TRY IT:
Using the listing below, set down each line from the line containing "by_cases hs : 2^31" through the line containing "fraction32 f = 0 <;> simp [he, h0, hf]", both ends included, exactly and with nothing added.
(Beginning of AVAILABLE DATA)
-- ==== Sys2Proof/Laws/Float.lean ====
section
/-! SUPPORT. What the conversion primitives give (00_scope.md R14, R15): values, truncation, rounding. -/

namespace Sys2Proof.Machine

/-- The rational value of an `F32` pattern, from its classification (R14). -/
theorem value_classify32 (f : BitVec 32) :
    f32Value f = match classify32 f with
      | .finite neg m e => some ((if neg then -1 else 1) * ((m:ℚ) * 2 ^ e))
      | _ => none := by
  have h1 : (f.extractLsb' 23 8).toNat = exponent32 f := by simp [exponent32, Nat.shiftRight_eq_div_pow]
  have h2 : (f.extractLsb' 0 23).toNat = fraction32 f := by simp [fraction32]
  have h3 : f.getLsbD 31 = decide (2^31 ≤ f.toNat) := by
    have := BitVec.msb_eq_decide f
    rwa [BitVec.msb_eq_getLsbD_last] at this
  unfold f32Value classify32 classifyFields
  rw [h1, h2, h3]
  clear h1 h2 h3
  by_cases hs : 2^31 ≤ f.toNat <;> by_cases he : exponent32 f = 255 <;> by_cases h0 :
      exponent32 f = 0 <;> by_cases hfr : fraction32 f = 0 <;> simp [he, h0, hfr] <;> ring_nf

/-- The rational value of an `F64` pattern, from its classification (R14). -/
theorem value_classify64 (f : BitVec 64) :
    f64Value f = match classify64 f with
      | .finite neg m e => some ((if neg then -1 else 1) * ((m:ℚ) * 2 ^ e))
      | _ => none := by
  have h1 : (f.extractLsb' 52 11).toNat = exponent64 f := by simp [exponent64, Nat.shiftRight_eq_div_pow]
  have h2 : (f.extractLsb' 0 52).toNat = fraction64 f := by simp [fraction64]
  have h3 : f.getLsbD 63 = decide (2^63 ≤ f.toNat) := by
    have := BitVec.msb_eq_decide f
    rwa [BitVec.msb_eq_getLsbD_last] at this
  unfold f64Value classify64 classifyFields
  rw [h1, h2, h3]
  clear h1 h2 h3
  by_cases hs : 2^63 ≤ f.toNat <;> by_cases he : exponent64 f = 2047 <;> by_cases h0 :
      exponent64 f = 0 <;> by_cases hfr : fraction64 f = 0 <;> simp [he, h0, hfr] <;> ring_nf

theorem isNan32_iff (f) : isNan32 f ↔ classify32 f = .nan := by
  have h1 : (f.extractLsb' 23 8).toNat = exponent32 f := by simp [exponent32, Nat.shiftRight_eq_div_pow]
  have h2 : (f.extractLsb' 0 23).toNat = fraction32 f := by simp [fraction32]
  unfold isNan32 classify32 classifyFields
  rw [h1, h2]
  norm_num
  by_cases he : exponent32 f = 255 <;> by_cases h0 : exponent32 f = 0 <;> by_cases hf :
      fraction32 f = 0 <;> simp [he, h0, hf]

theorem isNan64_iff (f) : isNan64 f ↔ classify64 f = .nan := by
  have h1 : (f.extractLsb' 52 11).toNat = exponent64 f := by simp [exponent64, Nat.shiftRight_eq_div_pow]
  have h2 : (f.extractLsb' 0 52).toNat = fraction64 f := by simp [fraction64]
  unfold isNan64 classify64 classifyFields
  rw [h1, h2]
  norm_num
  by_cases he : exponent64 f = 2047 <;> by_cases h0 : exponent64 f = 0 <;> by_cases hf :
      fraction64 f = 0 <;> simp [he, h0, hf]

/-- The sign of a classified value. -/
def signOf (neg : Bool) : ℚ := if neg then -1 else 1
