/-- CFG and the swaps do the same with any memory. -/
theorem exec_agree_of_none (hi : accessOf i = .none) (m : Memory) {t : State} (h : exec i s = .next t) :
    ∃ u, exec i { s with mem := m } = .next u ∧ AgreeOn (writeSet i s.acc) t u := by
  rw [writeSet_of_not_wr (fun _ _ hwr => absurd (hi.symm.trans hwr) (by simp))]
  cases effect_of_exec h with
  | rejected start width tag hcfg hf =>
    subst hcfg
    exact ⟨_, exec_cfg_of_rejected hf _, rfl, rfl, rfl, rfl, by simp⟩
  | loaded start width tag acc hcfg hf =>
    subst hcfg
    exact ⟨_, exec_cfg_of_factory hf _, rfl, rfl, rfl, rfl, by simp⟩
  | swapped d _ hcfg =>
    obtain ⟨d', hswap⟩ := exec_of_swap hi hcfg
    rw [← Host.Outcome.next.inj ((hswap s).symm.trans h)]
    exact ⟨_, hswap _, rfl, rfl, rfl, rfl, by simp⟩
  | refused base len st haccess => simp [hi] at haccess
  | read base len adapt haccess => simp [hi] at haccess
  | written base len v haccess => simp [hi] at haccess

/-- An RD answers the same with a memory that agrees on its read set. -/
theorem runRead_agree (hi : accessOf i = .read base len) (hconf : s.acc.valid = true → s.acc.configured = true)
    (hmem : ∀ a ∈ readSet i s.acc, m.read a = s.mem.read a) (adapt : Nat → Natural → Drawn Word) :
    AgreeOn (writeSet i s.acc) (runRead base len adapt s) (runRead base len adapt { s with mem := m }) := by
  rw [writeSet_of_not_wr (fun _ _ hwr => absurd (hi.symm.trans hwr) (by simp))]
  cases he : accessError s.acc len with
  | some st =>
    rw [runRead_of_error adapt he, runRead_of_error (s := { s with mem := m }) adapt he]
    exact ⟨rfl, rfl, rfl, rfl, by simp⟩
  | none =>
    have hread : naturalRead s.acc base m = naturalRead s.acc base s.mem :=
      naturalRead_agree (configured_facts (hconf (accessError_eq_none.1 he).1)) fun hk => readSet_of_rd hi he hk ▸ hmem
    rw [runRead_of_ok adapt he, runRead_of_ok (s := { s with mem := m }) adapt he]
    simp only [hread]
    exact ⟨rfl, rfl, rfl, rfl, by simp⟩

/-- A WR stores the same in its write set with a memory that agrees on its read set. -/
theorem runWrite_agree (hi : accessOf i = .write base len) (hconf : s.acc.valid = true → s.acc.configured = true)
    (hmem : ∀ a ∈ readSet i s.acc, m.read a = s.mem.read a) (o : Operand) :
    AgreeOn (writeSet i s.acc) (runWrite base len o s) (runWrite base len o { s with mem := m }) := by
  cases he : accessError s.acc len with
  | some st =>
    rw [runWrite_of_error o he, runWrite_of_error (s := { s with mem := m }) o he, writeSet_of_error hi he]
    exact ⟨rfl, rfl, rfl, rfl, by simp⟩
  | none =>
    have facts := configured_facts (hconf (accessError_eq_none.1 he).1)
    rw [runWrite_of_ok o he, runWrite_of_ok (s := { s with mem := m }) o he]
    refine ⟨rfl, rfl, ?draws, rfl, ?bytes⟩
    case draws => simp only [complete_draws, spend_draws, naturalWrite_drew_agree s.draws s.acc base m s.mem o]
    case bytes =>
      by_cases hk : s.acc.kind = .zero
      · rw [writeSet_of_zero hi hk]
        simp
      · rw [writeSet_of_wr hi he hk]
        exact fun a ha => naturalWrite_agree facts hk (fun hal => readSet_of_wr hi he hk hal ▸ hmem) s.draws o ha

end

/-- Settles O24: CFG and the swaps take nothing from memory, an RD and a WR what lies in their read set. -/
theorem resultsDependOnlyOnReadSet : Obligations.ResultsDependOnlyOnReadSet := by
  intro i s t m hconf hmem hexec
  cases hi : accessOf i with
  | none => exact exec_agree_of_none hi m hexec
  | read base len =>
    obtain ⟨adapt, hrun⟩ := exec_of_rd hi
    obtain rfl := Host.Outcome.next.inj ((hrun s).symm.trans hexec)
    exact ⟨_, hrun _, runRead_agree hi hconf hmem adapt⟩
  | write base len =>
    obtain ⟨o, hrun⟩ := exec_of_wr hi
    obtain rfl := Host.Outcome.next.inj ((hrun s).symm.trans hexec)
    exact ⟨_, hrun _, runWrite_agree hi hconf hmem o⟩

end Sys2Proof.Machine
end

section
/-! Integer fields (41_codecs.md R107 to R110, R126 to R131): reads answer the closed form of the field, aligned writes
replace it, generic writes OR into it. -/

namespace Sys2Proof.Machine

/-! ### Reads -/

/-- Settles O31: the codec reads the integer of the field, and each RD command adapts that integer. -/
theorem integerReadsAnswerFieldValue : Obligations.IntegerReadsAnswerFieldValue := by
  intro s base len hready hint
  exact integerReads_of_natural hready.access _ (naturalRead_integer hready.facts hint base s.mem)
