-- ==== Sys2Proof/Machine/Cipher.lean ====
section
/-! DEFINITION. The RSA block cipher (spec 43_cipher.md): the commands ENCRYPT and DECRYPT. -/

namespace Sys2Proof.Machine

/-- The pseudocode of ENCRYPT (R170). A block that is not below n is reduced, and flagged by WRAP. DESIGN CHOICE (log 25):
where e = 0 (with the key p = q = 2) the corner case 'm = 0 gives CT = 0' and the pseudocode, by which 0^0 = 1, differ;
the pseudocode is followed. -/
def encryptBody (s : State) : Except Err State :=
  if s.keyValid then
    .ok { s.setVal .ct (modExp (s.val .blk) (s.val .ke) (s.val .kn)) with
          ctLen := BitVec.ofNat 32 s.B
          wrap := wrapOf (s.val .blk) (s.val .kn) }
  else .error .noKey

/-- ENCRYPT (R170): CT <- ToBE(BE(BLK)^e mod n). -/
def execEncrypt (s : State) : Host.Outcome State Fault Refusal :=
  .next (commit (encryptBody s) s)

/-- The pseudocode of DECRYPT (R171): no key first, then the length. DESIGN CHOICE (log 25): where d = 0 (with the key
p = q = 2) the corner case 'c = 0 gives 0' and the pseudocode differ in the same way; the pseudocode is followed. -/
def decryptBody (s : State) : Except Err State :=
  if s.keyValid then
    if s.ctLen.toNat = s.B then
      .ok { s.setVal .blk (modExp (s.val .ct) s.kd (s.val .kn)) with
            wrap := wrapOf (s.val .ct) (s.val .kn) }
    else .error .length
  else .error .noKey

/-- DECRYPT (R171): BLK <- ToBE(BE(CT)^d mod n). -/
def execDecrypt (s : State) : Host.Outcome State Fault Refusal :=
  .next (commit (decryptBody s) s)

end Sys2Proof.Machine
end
(End of AVAILABLE DATA)
RESPONSE TO THE EXERCISE:
  by_cases hs : 2^31 ≤ f.toNat <;> by_cases he : exponent32 f = 255 <;> by_cases h0 :
      exponent32 f = 0 <;> by_cases hfr : fraction32 f = 0 <;> simp [he, h0, hfr] <;> ring_nf

/-- The rational value of an `F64` pattern, from its classification (R14). -/
theorem value_classify64 (f : BitVec 64) :
    f64Value f = match classify64 f with
      | .finite neg m e => some ((if neg then -1 else 1) * ((m:ℚ) * 2 ^ e))
      | _ => none := by
  have h1 : (f.extractLsb' 52 11).toNat = exponent64 f := by simp [exponent64, Nat.shiftRight_eq_div_pow]
  have h2 : (f.extractLsb' 0 52).toNat = fraction64 f := by simp [fraction64]
  have h3 : f.getLsbD 63 = decide (2^63 ≤ f.toNat) := by
    have := BitVec.msb_eq_decide f
    rwa [BitVec.msb_eq_getLsbD_last] at this
  unfold f64Value classify64 classifyFields
  rw [h1, h2, h3]
  clear h1 h2 h3
  by_cases hs : 2^63 ≤ f.toNat <;> by_cases he : exponent64 f = 2047 <;> by_cases h0 :
      exponent64 f = 0 <;> by_cases hfr : fraction64 f = 0 <;> simp [he, h0, hfr] <;> ring_nf

theorem isNan32_iff (f) : isNan32 f ↔ classify32 f = .nan := by
  have h1 : (f.extractLsb' 23 8).toNat = exponent32 f := by simp [exponent32, Nat.shiftRight_eq_div_pow]
  have h2 : (f.extractLsb' 0 23).toNat = fraction32 f := by simp [fraction32]
  unfold isNan32 classify32 classifyFields
  rw [h1, h2]
  norm_num
  by_cases he : exponent32 f = 255 <;> by_cases h0 : exponent32 f = 0 <;> by_cases hf :
      fraction32 f = 0 <;> simp [he, h0, hf]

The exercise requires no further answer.